Getchell Gold (CSE: GTCH) closed a non-brokered private placement with net proceeds of $700,000 to be used for the next stage of exploration at the company’s Fondaway Canyon, Dixie Comstock and Star Point properties in Nevada.
In a press release, Getchell said the private placement totals 2.8 million units at a price of $0.25 per unit. At the same time, each unit consists of one common share and one-half of one warrant of the company.
The Toronto-based miner said that, for Fondaway Canyon, it is currently designing a drill program with the goal is to provide high-value enhancement relative to cost and set the stage for the further advancement and development of the project.

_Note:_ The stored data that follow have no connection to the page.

/-- The k-blocks of an MMA from j0 on (R304): the results after each that runs. -/
def mmaStages (s : State) (g b : Nat) (o : MmaOp) (t : Tensor) (kb : Nat) : List (List Landing × Bool) :=
  let wide := o.opc == 0xA2
  let ext := t.ext.getD 1 0
  let asid := s.asidOf b
  let one : Fl := .fin false 1 0
  let step := fun (acc : List (List DWord) × List (List Landing × Bool)) (j : Nat) =>
    let first := o.row0.toNat + j * kb
    if ext ≤ first ∧ ¬(o.zc = true ∧ j = 0) then acc
    else
      let a := (List.range (if wide then 32 else 64)).map fun m =>
        let row := aRow s g o wide m j
        (List.range kb).map fun k => termOf o.na (elemValue t.etype t.fmt row k) one
      let rows := (List.range kb).map fun k =>
        if first + k < ext then some (first + k, bRow s b t o.tile (first + k)) else none
      let bs := (List.range 32).map fun n => rows.map fun e => e.map fun rr =>
        termOf o.nb (elemValue t.etype t.fmt rr.2 n) (scaleOf s asid t n rr.1)
      let r := matBlock (accOf t.etype) (o.zc && j == 0 && o.j0 == 0) a bs acc.1
      (r.1, acc.2 ++ [(dLandings s g o wide r.1, r.2)])
  (((List.range o.nkb).drop o.j0).foldl step (dRows s g o wide, [])).2

/-- The traps of R307 for the live threads of the groups named. -/
def mmaTrap (s : State) (ks : List Nat) (o : MmaOp) : MmaCheck → State
  | .pass => s
  | .wait => s
  | .tensor => bundleTrap s ks 0x0013 false fun _ => (0, [s.issue.word.setWidth 64, BitVec.ofNat 64 o.id])
  | .descriptor f => bundleTrap s ks 0x0031 false fun g => (0, [s.issue.word.setWidth 64, info1, BitVec.ofNat 64 f,
      BitVec.ofNat 64 (coreOfG g), 0xFFFFFFFF])
  | .tileState st => bundleTrap s ks 0x0014 false fun g => (0, [s.issue.word.setWidth 64,
      BitVec.ofNat 64 (o.tile.getD 0), BitVec.ofNat 64 st.code, BitVec.ofNat 64 (s.blockOf g).rank])
  | .placement a p owner => bundleTrap s ks 0x0030 true fun g => (a, [s.issue.word.setWidth 64, info1, p,
      BitVec.ofNat 64 (coreOfG g), owner])
  | .page a r => bundleTrap s ks 0x0012 true fun _ => (a, [s.issue.word.setWidth 64, BitVec.ofNat 64 r, 6])
where
  /-- Tensor identifier, and tile number in bits [15:8] (R308). -/
  info1 : DWord := BitVec.ofNat 64 (o.id + 256 * o.tile.getD 0)

/-- Starts an MMA for one group (R304, R306): the results are on their way; D's index registers take the shadow full, and D's rows
are taken, unless every k-block is skipped (R177, R178, R190). -/
def beginMma (s : State) (g b : Nat) (o : MmaOp) : State :=
  match tensorAt s b o.id with
  | none => s
  | some t =>
    let kb := (kBlock o.opc t.etype t.fmt).getD 1
    let run : MmaRun := { dreg := o.dreg, areg := o.areg, anum := 16 * o.nkb, lastA := o.lastA
                          stages := mmaStages s g b o t kb, cont := o.cont }
    let live := laneMask ((s.liveOf g).map laneOf)
    let one := fun (x : Group) (n : Nat) =>
      if run.stages.isEmpty then (x.setShadow n .full).clearTags n else x.wrote live live n .full
    s.modGroup g fun x => { (List.range 64).foldl (fun x i => one x (run.dreg + i)) x with mma := some run }

/-- The latch run of the bundle closes (R305). -/
def closeRuns (s : State) : State :=
  settleRuns { s with threads := tabOver s.threads s.members fun _ t => { t with run := none } } s.members

/-- An instruction for whole groups (R305): the threads of the other groups wait at it, and the run in which it stands closes; the
rest of the instruction, its checks included, sees the live threads of the whole groups alone. -/
def onWhole (go : State → Res) (s : State) : Res :=
  if s.issue.agent = .lectern ∨ s.inHandler = true ∨ s.members = [] then go s
  else
    let s1 := holdPartial (closeRuns s)
    match s.members.filter fun k => (wholeGroups s).contains (grpOf k) with
    | [] => .next s1
    | ks => match go { s1 with issue := { s1.issue with members := ks } } with
      | .next s2 => .next { s2 with issue := { s2.issue with members := s.members } }
      | r => r

/-- The MMA of one group (R304 to R309): `go` is what its threads do once it has started. -/
def mmaOne (o : MmaOp) (g : Nat) (go : State → State) (s : State) : State :=
  let b := (s.group g).blk
  match mmaCheck s b (s.liveOf g) o with
  | .pass => match mmaTilePoison s b o with
    | some pa => poisonKill s (s.block b).gid pa
    | none => reading s b (mmaReads s b o) .load (residueChecked (coreOfG g) fun s => go (beginMma s g b o))
  | .wait => s
  | bad => mmaTrap s (s.liveOf g) o bad

/-- The threads of a group pass an MMA: their region closes (R309). -/
def passMma (g : Nat) (s : State) : State :=
  let ks := s.liveOf g
  closeRegions { s with threads := tabOver s.threads ks fun _ t => t.advance s.now false none } ks

/-- An MMA for the groups of the bundle, once for each (R305); a group has at most one in flight (R306). -/
def runMma (o : Nat → MmaOp) (s : State) : State :=
  let gs := (s.members.map grpOf).eraseDups
  if gs.any fun g => (s.group g).mma.isSome then s
  else gs.foldl (fun s g => mmaOne (o g) g (passMma g) s) s

/-- The A and D ranges wait for the results on their way to them (R168). -/
def mmaWaits (s : State) (areg nkb db : Nat) : Nat × Bool :=
  (waitMark, (s.members.map grpOf).eraseDups.any fun g =>
    (s.group g).onWayIn areg (16 * nkb) || (s.group g).onWayIn (16 * db) 64)

/-- The fields of an MMA word for a group (R302): row0 is read at the group's uniform position (R175). -/
def mmaOp (opc : Nat) (i x : BitVec 8) (t z b a k : BitVec 1) (d : BitVec 2) (s : State) (g : Nat) : MmaOp :=
  let lit := s.lead.lit
  let l := (lit.map (·.toNat)).getD 0
  let first := (s.members.find? fun k => grpOf k == g).getD 0
  let row0 := if bitNat l 4 then (srcValue s first (s.thread first) true (100 + l % 16)) else 0
  let word := s.issue.word.toNat
  { opc := opc, id := i.toNat, areg := codeOf x, lastA := lastOf x
    tile := if t = 1 then some (bitsNat l 10 5) else none
    zc := z = 1, nb := b = 1, na := a = 1, nkb := k.toNat + 1, db := d.toNat, row0 := row0.toInt, j0 := 0
    pc := s.issue.pc
    cont := { opc := BitVec.ofNat 8 opc, fbyte := BitVec.ofNat 8 word &&& 0xDF, tid := i, xbyte := x, nextkb := 0
              litv := lit.getD 0, litb := lit.isSome, qval := row0, pc := s.issue.pc } }

/-- MMA of any class (R302 to R309). -/
def execMmaAs (c : Class) (opc : Nat) (i x : BitVec 8) (t z b a k : BitVec 1) (d : BitVec 2) : State → Res :=
  onWhole fun s =>
    onThreads s c .no (mmaRanges s.regMax (codeOf x) (k.toNat + 1) d.toNat ++
      mmaLitChecks s.lead.lit (t = 1) (nTileOf s (s.group s.leadGroup).blk) ++
      mmaWaits s (codeOf x) (k.toNat + 1) d.toNat ::
      (s.lead.lit.filter fun l => bitNat l.toNat 4).toList.map (fun l => qWait s (100 + l.toNat % 16)) ++
      hintChecks s.lead true false false) (outsideSpan fun s => runMma (mmaOp opc i x t z b a k d s) s)

def execMma (i x : BitVec 8) (t z b a k : BitVec 1) (d : BitVec 2) (s : State) : Res := execMmaAs .base 0xA0 i x t z b a k d s
def execMmaNf (i x : BitVec 8) (t z b a k : BitVec 1) (d : BitVec 2) (s : State) : Res := execMmaAs .narrow 0xA1 i x t z b a k d s
def execMmaF64 (i x : BitVec 8) (t z b a k : BitVec 1) (d : BitVec 2) (s : State) : Res := execMmaAs .double 0xA2 i x t z b a k d s

/-- The results of a run, through its last k-block: they land, the D registers are mapped and take the shadow full, the A
range is released on last use, INV is set (R177, R190, R299, R304). -/
def landMma (s : State) (g : Nat) (r : MmaRun) : State :=
  let live := laneMask ((s.liveOf g).map laneOf)
  let s1 := match r.stages.getLast? with
    | none => s
    | some (ls, _) =>
      let land := fun (v : Tab Word) (l : Landing) => putReg v l.reg l.wide l.value
      let put := fun (t : Nat) (x : Thread) => { x with v := (ls.filter fun l : Landing => tKey g l.lane == t).foldl land x.v }
      let map := fun (x : Group) => (List.range 64).foldl (fun (x : Group) i => x.wrote live live (r.dreg + i) .full) x
      { s with threads := tabOver s.threads (s.liveOf g) put } |>.modGroup g map
  let free := fun (x : Group) => (List.range r.anum).foldl (fun x i => x.lastUse live live (r.areg + i)) x
  let drop := fun (_ : Nat) (t : Thread) => { t with v := (List.range r.anum).foldl (fun v i => tabDrop v (r.areg + i)) t.v }
  let s2 := if r.lastA then ({ s1 with threads := tabOver s1.threads (s1.liveOf g) drop }).modGroup g free else s1
  s2.modGroup g fun x => if r.stages.any (·.2) then x.flag fInv else x

/-- MMA_COMPLETE (R306). -/
def execMmaComplete (g : Nat) (s : State) : Res :=
  match (s.group g).mma with
  | none => .next s
  | some r => .next ((landMma (countCore s (coreOfG g) 12 r.stages.length) g r).modGroup g fun x => { x with mma := none })

/-! ## Continuations -/

/-- The 32 bytes of a continuation block (R316). -/
def Cont.bytes (c : Cont) : Nat :=
  c.opc.toNat + c.fbyte.toNat * 2 ^ 8 + c.tid.toNat * 2 ^ 16 + c.xbyte.toNat * 2 ^ 24 + c.nextkb.toNat * 2 ^ 32 +
    c.rank * 2 ^ 40 + c.litv.toNat * 2 ^ 64 + (if c.litb then 2 ^ 88 else 0) + c.qval.toNat * 2 ^ 128 + c.pc.toNat * 2 ^ 192

/-- A continuation block as read, and whether a reserved bit is set (R316, R317). -/
def contOf (x : Nat) : Cont × Bool :=
  ({ opc := BitVec.ofNat 8 x, fbyte := BitVec.ofNat 8 (x / 2 ^ 8), tid := BitVec.ofNat 8 (x / 2 ^ 16)
     xbyte := BitVec.ofNat 8 (x / 2 ^ 24), nextkb := BitVec.ofNat 8 (x / 2 ^ 32), rank := bitsNat x 43 40
     litv := BitVec.ofNat 24 (x / 2 ^ 64), litb := bitNat x 88, qval := BitVec.ofNat 64 (x / 2 ^ 128)
     pc := BitVec.ofNat 64 (x / 2 ^ 192) },
   bitsNat x 47 44 != 0 || bitsNat x 63 48 != 0 || bitsNat x 95 89 != 0 || bitsNat x 127 96 != 0)

/-- The word of a split command as its block holds it, without ZC (R316). -/
def Cont.word (c : Cont) : Word := c.opc ++ c.tid ++ c.xbyte ++ c.fbyte

/-- The operation that an MMA continuation names (R317). -/
def mmaOfCont (c : Cont) : MmaOp :=
  let f := c.fbyte.toNat
  { opc := c.opc.toNat, id := c.tid.toNat, areg := codeOf c.xbyte, lastA := lastOf c.xbyte
    tile := if bitNat f 6 then some (bitsNat c.litv.toNat 10 5) else none
    zc := bitNat f 5, nb := bitNat f 4, na := bitNat f 3, nkb := bitsNat f 2 2 + 1, db := f % 4
    row0 := c.qval.toInt, j0 := c.nextkb.toNat, pc := c.pc, cont := { c with fbyte := c.fbyte &&& 0xDF } }

/-- FBYTE, XBYTE or LITV that the original MMA word could not hold, whatever the grid's limits, or a wrong family or k-block
(R317). -/
def mmaContBad (reserved : Bool) (c : Cont) : Bool :=
  let o := mmaOfCont c
  reserved || !(o.opc == 0xA0 || o.opc == 0xA1 || o.opc == 0xA2) || decide (o.nkb ≤ o.j0) ||
    bitNat c.fbyte.toNat 7 || (!c.litb && c.litv != 0) ||
    (lowestReason (mmaRanges 96 o.areg o.nkb o.db ++
      mmaLitChecks (if c.litb then some c.litv else none) o.tile.isSome 64)).isSome

/-- The checks of order 1 of R307 that hang on the grid's limits, made again for a continuation (R317): a register at or above
REGMAX, or a tile at or above NTILE. DEDUCED (log 67), unsafe. -/
def mmaContReason (s : State) (b : Nat) (c : Cont) : Option Nat :=
  let o := mmaOfCont c
  lowestReason (mmaRanges (s.gridOf b).launch.regMax o.areg o.nkb o.db ++
    mmaLitChecks (if c.litb then some c.litv else none) o.tile.isSome (nTileOf s b))

/-- MMA.CONT for one group (R317): the block is read at the group's uniform position; its faults carry the block's PC. -/
def mmaContOne (code : Nat) (g : Nat) (s : State) : State :=
  let b := (s.group g).blk
  let ks := s.liveOf g
  let k := ks.headD 0
  let va := srcValue s k (s.thread k) true code
  let word : DWord := s.issue.word.setWidth 64
  if va.toNat % 32 ≠ 0 then bundleTrap s ks 0x0011 true fun _ => (va, [word, 32])
  else match readClean s (s.asidOf b) va .load 32 with
  | .error (a, r) =>
    if r = poisonReason then poisonKill s (s.block b).gid a.toNat
    else bundleTrap s ks 0x0012 true fun _ => (a, [word, BitVec.ofNat 64 r, 0])
  | .ok v =>
    let c := (contOf v).1
    let cl := classOf c.opc.toNat
    let at_ := { s with issue := { s.issue with pc := c.pc } }
    let back := fun t : State => { t with issue := s.issue }
    if !cl.onDie (Config.dieOfCore (coreOfB b)) then
      (if canMigrate (s.gridOf b).launch cl then
        { migrateTrap { s with issue := { s.issue with members := ks } } cl with issue := s.issue } else illegal s ks 2)
    else if mmaContBad (contOf v).2 c then back (mmaTrap at_ ks (mmaOfCont c) (.descriptor 0xFFFF))
    else match mmaContReason s b c with
    | some r => back (illegal at_ ks r)
    | none => back (mmaOne (mmaOfCont c) g (passMma g) (meets at_ (s.asidOf b) .load [(va, 32)]))

/-- MMA.CONT (R317). -/
def execMmaCont (x : BitVec 8) : State → Res :=
  onWhole fun s =>
    onThreads s .base .no (xCheck x false false :: qWait s (codeOf x) :: hintChecks s.lead false false false) <| outsideSpan fun s =>
      let gs := (s.members.map grpOf).eraseDups
      if gs.any fun g => (s.group g).mma.isSome || !(s.group g).loads.isEmpty || !(s.group g).atomics.isEmpty then s
      else gs.foldl (fun s g => mmaContOne (codeOf x) g s) s

/-! ## MMAT -/

/-- An MMAT as its word or its continuation gives it (R310, R316). -/
structure MmatOp where
  opc : Nat
  idB : Nat
  desc : Nat
  ranks : Nat
  na : Bool
  nb : Bool
  zc : Bool
  j0 : Nat
  deriving DecidableEq, Repr

/-- cA, cB, cD and tA of a descriptor (R310). -/
def MmatOp.cA (o : MmatOp) : Nat := bitsNat o.desc 5 0
def MmatOp.cB (o : MmatOp) : Nat := bitsNat o.desc 13 8
def MmatOp.cD (o : MmatOp) : Nat := bitsNat o.desc 21 16
def MmatOp.idA (o : MmatOp) : Nat := bitsNat o.desc 31 24

/-- Reserved bits of a descriptor. -/
def MmatOp.reserved (o : MmatOp) : Bool :=
  bitsNat o.desc 7 6 != 0 || bitsNat o.desc 15 14 != 0 || bitsNat o.desc 23 22 != 0 || decide (2 ^ 32 ≤ o.desc)

/-- Columns of a participating rank (R311). -/
def colsOf (n p : Nat) : Nat := min 128 (n - 128 * p)

/-- What an MMAT's checks at its start find (R312). -/
inductive MmatCheck where
  | pass
  | wait
  | tensor (id : Nat)
  | descriptor (id : Nat) (field : Nat)
  | tileState (n : Nat) (st : TileState) (rank : Nat)
  | placement (n : Nat) (start : Nat)
  | page (addr : DWord) (reason : Nat)
  deriving DecidableEq, Repr

/-- The tile of a participating rank p. -/
def rankTile (s : State) (b p n : Nat) : Tile :=
  match rankBlock s b ((s.block b).rank + p) with
  | some x => s.tile x n
  | none => {}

Fondaway is located in Churchill County and contains 170 unpatented lode claims. Mineralization is contained in a series of 12 steeply dipping en-echelon quartz- sulphide shears outcropping at surface and extending laterally over 1,200 metres, with drill-proven depth extensions to > 400 metres.
The property has a history of previous surface exploration and mining in the late 1980s and early 1990s, while a 2017 technical report shows a historical estimate of indicated resources of 409,000 oz. Au contained in 2,050,000 tonnes grading 6.18 g/t and inferred resources of 660,000 oz. Au contained in 3,200,000 tonnes grading 6.4 g/t, using a 1.8-metre width cut-off and a cut-off grade of 3.43 g/t Au.
Dixie Comstock consists of 26 unpatented lode claims and is a low-sulfidation, epithermal gold system localized along a moderately dipping range-front normal fault on the east flank of the Stillwater Range, also in Churchill County.
Dixie is the site of a historic mine with surface and four levels of underground development. A historic 1991 geologic and mining study completed by Mine Development Associates of Reno estimated a geologic resource containing 146,000 ounces of gold in 4.26 million tonnes grading 1.063 g/t Au at a cut-off grade of 0.34 g/t Au.
Star Point consists of 199 lode mining claims and is situated 65 kilometres to the north of Fondaway Canyon, in Pershing County. It is the site of a historic, near-surface, copper mining operation underlain by a magnetically defined intrusion.
According to Getchell, an IP-Resistivity survey conducted in 2018 over the intrusion returned chargeability and resistivity highs interpreted as potential copper sulphide mineralization, possibly intrusion-related. The primary target at Star Point is the strong conductor lying below the historic high-grade copper oxide mine.